California is home to the two busiest ports in the United States (Los Angeles and Long Beach) which, combined, represent the tenth busiest ports in the world. For at least the last decade, labor groups (including the Teamsters Union) have alleged that truck drivers at the ports have been misclassified as independent contractors rather than employees. A number of legislative efforts have been attempted over the years including efforts to statutorily mandate that port truck drivers are employees, rather than independent contractors.
Senate Bill 1402 (Lara) represents an effort to put pressure on retailers and other customers of port trucking companies by putting them potentially “on the hook” for joint liability under certain conditions. Because of the wide range of industries that depend on port trucking (agriculture, retailers, manufacturing, car dealers), the potential impact of this new law is far-reaching.
SB 1402 requires the Division of Labor Standards Enforcement (DLSE) to compile a list (and post it on its website) of any port drayage motor carrier with any unsatisfied judgments, including for failure to pay wages, imposing unlawful expenses, failure to remit payroll taxes, failure to provide workers’ compensation insurance, or misclassification of employees as independent contractors. DLSE is not allowed to place a port trucking company on the “blacklist” until the period of time for all judicial appeals has expired – so this list is for unsatisfied final judgments.

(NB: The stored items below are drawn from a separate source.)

-- ==== Sys2Proof/Syntax.lean ====
section
/-! DEFINITION. The commands of the block: one constructor per row of spec/opcode_table.json, in the table's order.
A command is a host access, an event on a pin or a link, the completion of something an engine started, or a point
of a timetable. Its operands are what the event brings with it; data that comes from outside the part (a DMA's
bytes, a flash read's outcome, a peer's reply) is an operand, and so is a choice the spec leaves to timing. -/

namespace Sys2Proof
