/-! Fields of the CHN block: spec/13_chain.md, R327-R353. -/

def CHN_STATUS_CALLED : Fld := ⟨0x2000000, 31, 1⟩
def CHN_STATUS_RING : Fld := ⟨0x2000000, 30, 1⟩
def CHN_STATUS_STALE : Fld := ⟨0x2000000, 29, 1⟩
def CHN_STATUS_HEAD_STRAP : Fld := ⟨0x2000000, 28, 1⟩
def CHN_STATUS_COUNT : Fld := ⟨0x2000000, 8, 7⟩
def CHN_STATUS_ROOM : Fld := ⟨0x2000000, 0, 7⟩
def CHN_LEVEL_COMPAT_LEVEL : Fld := ⟨0x2000004, 16, 16⟩
def CHN_LEVEL_LINK_VER : Fld := ⟨0x2000004, 8, 8⟩
def CHN_LEVEL_LINK_MIN : Fld := ⟨0x2000004, 0, 8⟩
def CHN_CFG_SQ_SHIFT : Fld := ⟨0x2000008, 0, 6⟩
def CHN_ROLL_CMD_GO : Fld := ⟨0x2000010, 31, 1⟩
def CHN_ROLL_STATUS_BUSY : Fld := ⟨0x2000014, 31, 1⟩
def CHN_ROLL_STATUS_CODE : Fld := ⟨0x2000014, 0, 16⟩
def CHN_ROSTER_SEL_ROOM : Fld := ⟨0x2000018, 2, 7⟩
def CHN_ROSTER_SEL_WORD : Fld := ⟨0x2000018, 0, 2⟩
def CHN_ROSTER_DATA_DATA : Fld := ⟨0x200001c, 0, 32⟩
def CHN_IRQ_STATUS_SPAN_HALT : Fld := ⟨0x2000020, 4, 1⟩
def CHN_IRQ_STATUS_EXPORT_REFUSED : Fld := ⟨0x2000020, 3, 1⟩
def CHN_IRQ_STATUS_ROSTER : Fld := ⟨0x2000020, 2, 1⟩
def CHN_IRQ_STATUS_ROLL_DONE : Fld := ⟨0x2000020, 1, 1⟩
def CHN_IRQ_STATUS_PORT : Fld := ⟨0x2000020, 0, 1⟩
def CHN_IRQ_EN_BITS : Fld := ⟨0x2000024, 0, 5⟩
def CHN_P_CTRL_ENABLE (p : Nat) : Fld := ⟨0x2000100 + p * 0x40, 31, 1⟩
def CHN_P_CTRL_RETRAIN (p : Nat) : Fld := ⟨0x2000100 + p * 0x40, 30, 1⟩
def CHN_P_STATUS_STATE (p : Nat) : Fld := ⟨0x2000104 + p * 0x40, 29, 3⟩
def CHN_P_STATUS_NEG_VER (p : Nat) : Fld := ⟨0x2000104 + p * 0x40, 16, 8⟩
def CHN_P_STATUS_CODE (p : Nat) : Fld := ⟨0x2000104 + p * 0x40, 0, 16⟩
def CHN_P_PEER_LINK_VER (p : Nat) : Fld := ⟨0x2000108 + p * 0x40, 24, 8⟩
def CHN_P_PEER_LINK_MIN (p : Nat) : Fld := ⟨0x2000108 + p * 0x40, 16, 8⟩
def CHN_P_PEER_ROOM (p : Nat) : Fld := ⟨0x2000108 + p * 0x40, 0, 7⟩
def CHN_EXP_SEL_GO : Fld := ⟨0x2000200, 31, 1⟩
def CHN_EXP_SEL_LOAD : Fld := ⟨0x2000200, 30, 1⟩
def CHN_EXP_SEL_ENTRY : Fld := ⟨0x2000200, 0, 14⟩
def CHN_EXP_DATA0_VALID : Fld := ⟨0x2000204, 31, 1⟩
def CHN_EXP_DATA0_W : Fld := ⟨0x2000204, 30, 1⟩
def CHN_EXP_DATA0_REQ_ROOM : Fld := ⟨0x2000204, 23, 7⟩
def CHN_EXP_DATA0_GRANULE : Fld := ⟨0x2000204, 0, 17⟩
def CHN_EXP_DATA1_CODE : Fld := ⟨0x2000208, 16, 12⟩
def CHN_EXP_DATA1_CONTEXT : Fld := ⟨0x2000208, 0, 12⟩
def CHN_S_ROOMSEL_STAGE (p : Nat) : Fld := ⟨0x2000300 + p * 0x40, 0, 6⟩
def CHN_S_ROOM_ROOM (p g : Nat) : Fld := ⟨0x8000000 + p * 0x100 + g * 0x4, 0, 7⟩
def CHN_S_IN_VA (p : Nat) : Fld := ⟨0x2000308 + p * 0x40, 0, 52⟩
def CHN_S_OUT_VA (p : Nat) : Fld := ⟨0x2000310 + p * 0x40, 0, 52⟩
def CHN_S_STATUS_RUNNING (p : Nat) : Fld := ⟨0x2000318 + p * 0x40, 31, 1⟩
def CHN_S_STATUS_CODE (p : Nat) : Fld := ⟨0x2000318 + p * 0x40, 0, 16⟩
def CHN_P_TX_FLITS (p : Nat) : Fld := ⟨0x2001000 + p * 0x80, 0, 64⟩
def CHN_P_RX_FLITS (p : Nat) : Fld := ⟨0x2001008 + p * 0x80, 0, 64⟩
def CHN_P_FEC_CORR (p : Nat) : Fld := ⟨0x2001010 + p * 0x80, 0, 64⟩
def CHN_P_FEC_UNCORR (p : Nat) : Fld := ⟨0x2001018 + p * 0x80, 0, 64⟩
def CHN_P_REPLAYS (p : Nat) : Fld := ⟨0x2001020 + p * 0x80, 0, 64⟩
def CHN_P_UNKNOWN (p : Nat) : Fld := ⟨0x2001028 + p * 0x80, 0, 64⟩
def CHN_P_MSE_SUM (p : Nat) : Fld := ⟨0x2001030 + p * 0x80, 0, 48⟩
def CHN_P_MSE_COUNT (p : Nat) : Fld := ⟨0x2001038 + p * 0x80, 0, 48⟩
def CHN_P_MSE_CLIP (p : Nat) : Fld := ⟨0x2001040 + p * 0x80, 0, 64⟩
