-- ==== Sys2Proof/Machine/Stall.lean ====
section
/-! DEFINITION. Uniform stalls of a partition (R33 to R37): asserting a cause, clearing one, and the charge of a stall's
beats. -/

namespace Sys2Proof.Machine

/-- The four causes of a stall (R37), numbered as their counters stand in the ITN block. -/
inductive Cause where
  | retry | droop | clock | booking
  deriving DecidableEq, Repr

/-- A cause's number. -/
def Cause.num : Cause → Nat
  | .retry => 0
  | .droop => 1
  | .clock => 2
  | .booking => 3

/-- The stall counter of a cause, by its number. -/
def stallCounter (p : Nat) : Nat → Fld
  | 0 => Reg.ITN_P_STALL_RETRY p
  | 1 => Reg.ITN_P_STALL_DROOP p
  | 2 => Reg.ITN_P_STALL_CLOCK p
  | _ => Reg.ITN_P_STALL_BOOKING p

/-- Whether a cause is asserted. -/
def Stall.any (x : Stall) : Bool := x.retry || x.droop || x.clock || x.booking

/-- A stall with a cause set or cleared. A cause that asserts joins the causes seen in this stall (R35). -/
def Stall.put (x : Stall) (c : Cause) (b : Bool) : Stall :=
  let y := match c with
    | .retry => { x with retry := b }
    | .droop => { x with droop := b }
    | .clock => { x with clock := b }
    | .booking => { x with booking := b }
  if b && !(y.seen.contains c.num) then { y with seen := y.seen ++ [c.num] } else y

/-- Whether a stall is in progress: a cause was asserted and the stall has not ended. -/
def Stall.on (x : Stall) : Bool := !x.seen.isEmpty

/-- The states a tile reports (TIL_STATUS.STATE). -/
def setTileStates (s : State) (p v : Nat) : State :=
  overList (s.part p).tiles (fun n t => t.wr (Reg.TIL_STATUS_STATE n) v) s

/-- A partition whose timetable advances: a step is in progress. -/
def Part.advances (x : Part) : Bool := x.inStep

/-- Assert a stall cause on a running partition (R33): its engines hold. -/
def stallAssert (s : State) (p : Nat) (c : Cause) : State :=
  if (s.part p).busy then
    let s := s.updPart p (fun x => { x with stall := x.stall.put c true })
    let s := s.wr (Reg.ITN_P_STATUS_STATE p) 3
    setTileStates s p 6
  else s

/-- Clear a stall cause; the stall itself ends at STALL_END (R34, R36). -/
def stallClear (s : State) (p : Nat) (c : Cause) : State :=
  s.updPart p (fun x => { x with stall := x.stall.put c false })

/-- Charge a number of beats to causes and to the total once (R35). -/
def chargeStall (s : State) (p beats : Nat) (causes : List Nat) : State :=
  let s := overList causes (fun c t => t.add (stallCounter p c) beats) s
  s.add (Reg.ITN_P_STALL_TOTAL p) beats

end Sys2Proof.Machine
end

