/-- Whether a table's slot holds a table of an epoch. -/
def tableLoaded (s : State) (id epoch : Nat) : Bool :=
  epoch != 0 && (s.rd (Reg.EXP_TBL_TAG_A id) == epoch || s.rd (Reg.EXP_TBL_TAG_B id) == epoch)

/-- Whether no run of a set has more pages than its plane has reads in a step. -/
def runsFit (x : PartImage) (r : SetRec) : Bool :=
  (r.planes.zip r.pages).all (fun q => decide (q.2 ≤ ((reads x).filter (fun e => e.index == q.1)).length))

/-- The conditions of R210 on one layout entry with its effective slot. -/
def layoutServed (s : State) (im : Image) (e : LayoutEntry) (slot : Nat) (next : Bool) : Bool :=
  let x := im.parts.getD e.partition {}
  match pointedSet s slot next with
  | none => false
  | some n =>
    let r := s.set n
    let base := if e.form < 2 then some {} else match pointedSet s e.baseSlot next with
      | some b =>
        let q := s.set b
        if q.state == 3 && q.form == 0 && q.layoutTag == e.baseLayoutTag && q.setUid == r.baseUid && q.blocks == r.blocks then
          some q else none
      | none => none
    r.state == 3 && r.form == e.form && r.layoutTag == e.layoutTag && r.tables.all (fun t => tableLoaded s t.1 t.2) &&
    runsFit x r && e.arrays.all (fun a => decide (a.1 + a.2 ≤ r.blocks)) &&
    (match base with | some q => runsFit x q | none => false)

/-- Check 16 over every CELLAR_LAYOUT entry; with the Cellar failed no set can be served (R178). -/
def weightsCheck (s : State) (im : Image) (ctx : Option Nat) : Fail :=
  failUnless (s.rd Reg.CEL_STATUS_PHASE != 5 && im.layouts.all (fun e => layoutServed s im e (effectiveSlot s im e ctx) ctx.isSome)) Code.ITN_E_WEIGHTS 0

/-- The room of a stage of the span of partition `p`. -/
def stageRoom (s : State) (p stage : Nat) : Nat := s.rd (Reg.CHN_S_ROOM_ROOM p stage)

/-- The roster record of a room. -/
def rosterOf (s : State) (room : Nat) : Option RosterRec := s.chn.roster.find? (fun r => r.room == room)

/-- Hops between two rooms: the shorter way in a ring. -/
def hops (s : State) (a b : Nat) : Nat :=
  let d := if a ≤ b then b - a else a - b
  if s.flag Reg.CHN_STATUS_RING then minNat d (s.rd Reg.CHN_STATUS_COUNT - d) else d

/-- Whether a region of a context is present, writable tier-0 pages. -/
def regionWritable (s : State) (ctx va n : Nat) : Bool :=
  (List.range (ceilDiv (va % 4096 + n) 4096)).all (fun i => match walk s ctx (va / 4096 * 4096 + 4096 * i) true with
    | .ok l => l.tier == 0
    | .no _ => false)

/-- The conditions of R346 on a span, at activation for a context. -/
def spanServed (s : State) (x : ChainSpan) (ctx : Nat) : Bool :=
  let p := x.partition
  let room (k : Nat) : Nat := stageRoom s p k
  !s.flag Reg.CHN_STATUS_STALE &&
  (List.range x.stages).all (fun k => match rosterOf s (room k) with
    | some r => room k != 0 && bitsOf (r.words.getD 0 0) 16 16 == s.rd Reg.CHN_LEVEL_COMPAT_LEVEL
    | none => false) &&
  (x.stage == 0 || s.rd (Reg.CHN_P_PEER_ROOM x.inPort) == room (x.stage - 1)) &&
  (x.stage + 1 == x.stages || s.rd (Reg.CHN_P_PEER_ROOM x.outPort) == room (x.stage + 1)) &&
  x.routes.all (fun r => decide (hops s (room x.stage) (room r.1) ≤ r.2)) &&
  (x.stage == 0 || regionWritable s ctx (s.rd (Reg.CHN_S_IN_VA p)) (2 * x.inBytes)) &&
  (x.stage + 1 == x.stages || regionWritable s ctx (s.rd (Reg.CHN_S_OUT_VA p)) (2 * x.outBytes))

/-- Check 17: the unit is in a chain once a roll call has given it a room. -/
def chainCheck (s : State) (im : Image) (ctx : Option Nat) : Fail :=
  failUnless (decide (im.compat ≤ s.rd Reg.CHN_LEVEL_COMPAT_LEVEL) &&
    (match im.span with
     | none => true
     | some x => s.rd Reg.CHN_STATUS_ROOM != 0 && (match ctx with | some c => spanServed s x c | none => true)))
    Code.ITN_E_CHAIN 0

/-! The whole. -/

/-- Validation (R68): the first check that fails, in table order. -/
def validate (s : State) (img : List Byte) (loadLen : Nat) : Fail :=
  let im := readImage img
  match headerChecks s img loadLen with
  | some (c, d) =>
    if c = Code.ITN_E_MAGIC then some (c, d)
    else firstFail [crcCheck img, some (c, d)]
  | none =>
    match firstFail [crcCheck img, lengthCheck img (slotBytes s) loadLen, formatCheck img, sectionCheck img,
      partmapCheck img] with
    | some f => some f
    | none =>
      firstFail [slowCheck s im, ownerCheck im, windowCheck im, routeCheck im, collideCheck im, hubCheck img im,
        boundsCheck im, weightsCheck s im none, chainCheck s im none]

Contract With These Companies At Your Own Peril
The potential “skin in the game” for businesses that rely on port trucking companies comes in the addition of new Labor Code Section 2810.4(b)(3). This provision states that a customer that engages or uses a port trucking company on the “blacklist” shall share all civil legal responsibility and civil liability owed to a driver for services obtained after the date the company appeared on the “blacklist.”
The new law specifies that this means joint and several liability with the trucking company for the full amount of unpaid wages, unreimbursed expenses, damages and penalties. Every customer that uses a port trucking company on the “blacklist” in a given workweek shall be jointly and severally liable for unpaid wages and other damages which are found to be owed by the port trucking company for that workweek.
SB 1402 contains an expansive definition of “customer” of a port trucking company. Specifically, “customer” means a business that engages or uses a port trucking company to perform services on the customer’s behalf, whether the customer directly engages or uses a port trucking company or indirectly uses a company through the use of an agent such as a freight forwarder, motor transportation broker, ocean carrier, or other motor carrier. However, “customer” does not include (1) a business with fewer than 25 workers, (2) public entities, or (3) a marine terminal operator or similar business who has incidental relationships with port trucking companies.
SB 1402 provides that joint liability under this new law may be determined by the Labor Commissioner, or by a court in a civil action (following 30 days’ notice to the customer). However, the good news is that the bill specifies that no civil action for joint liability may be brought pursuant to the Labor Code Private Attorneys General Act of 2004 (PAGA).
In order to place customer on notice about any potential joint liability, SB 1402 establishes several notice requirements for port trucking companies. First, a port trucking company, prior to providing services to a customer, shall provide written notice of any unsatisfied final judgments. However, the failure to provide the notice shall not absolve the customer of joint liability under the new law. Second, the law requires a port trucking company to notify a customer within 30 days of a final entry of judgment for specified claims. This appears designed to put the customer on notice whether they may have originally contracted with a trucking company that was not on the “blacklist,” but the trucking company may subsequently have an unsatisfied judgment.
Like most legislation, SB 1402 has a number of exceptions that were negotiated during the legislative process. SB 1402 specifies that the joint liability provisions do not apply to the following:
- Customers who engage with port trucking companies whose employees are covered by a bona fide collective bargaining agreement.
- Where the customer and the trucking company had an existing contract at the time the company is listed on the “blacklist,” joint liability shall not apply until the expiration of that contract or 90 days, whichever is shorter.
- Where a port trucking company is not listed on the DLSE “blacklist.”
- Where the port trucking company satisfied the judgment prior to the time period for which the joint and several liability is alleged.
SB 1402 goes into effect on January 1, 2019. Because of the wide range of companies that could potentially be deemed “customers” of port trucking companies, the impact of the new law could be far reaching.
Companies that engage with or use port trucking companies will need to develop protocols to monitor the DLSE “blacklist” to determine whether any potential contractor falls on that list. Businesses may wish to build in disclosure and notification requirements (or other due diligence processes) before engaging the services of a port trucking company. Finally, potential “customers” may wish to consult with counsel to discuss contract provisions or other methods to minimize any potential liability when dealing with port trucking companies.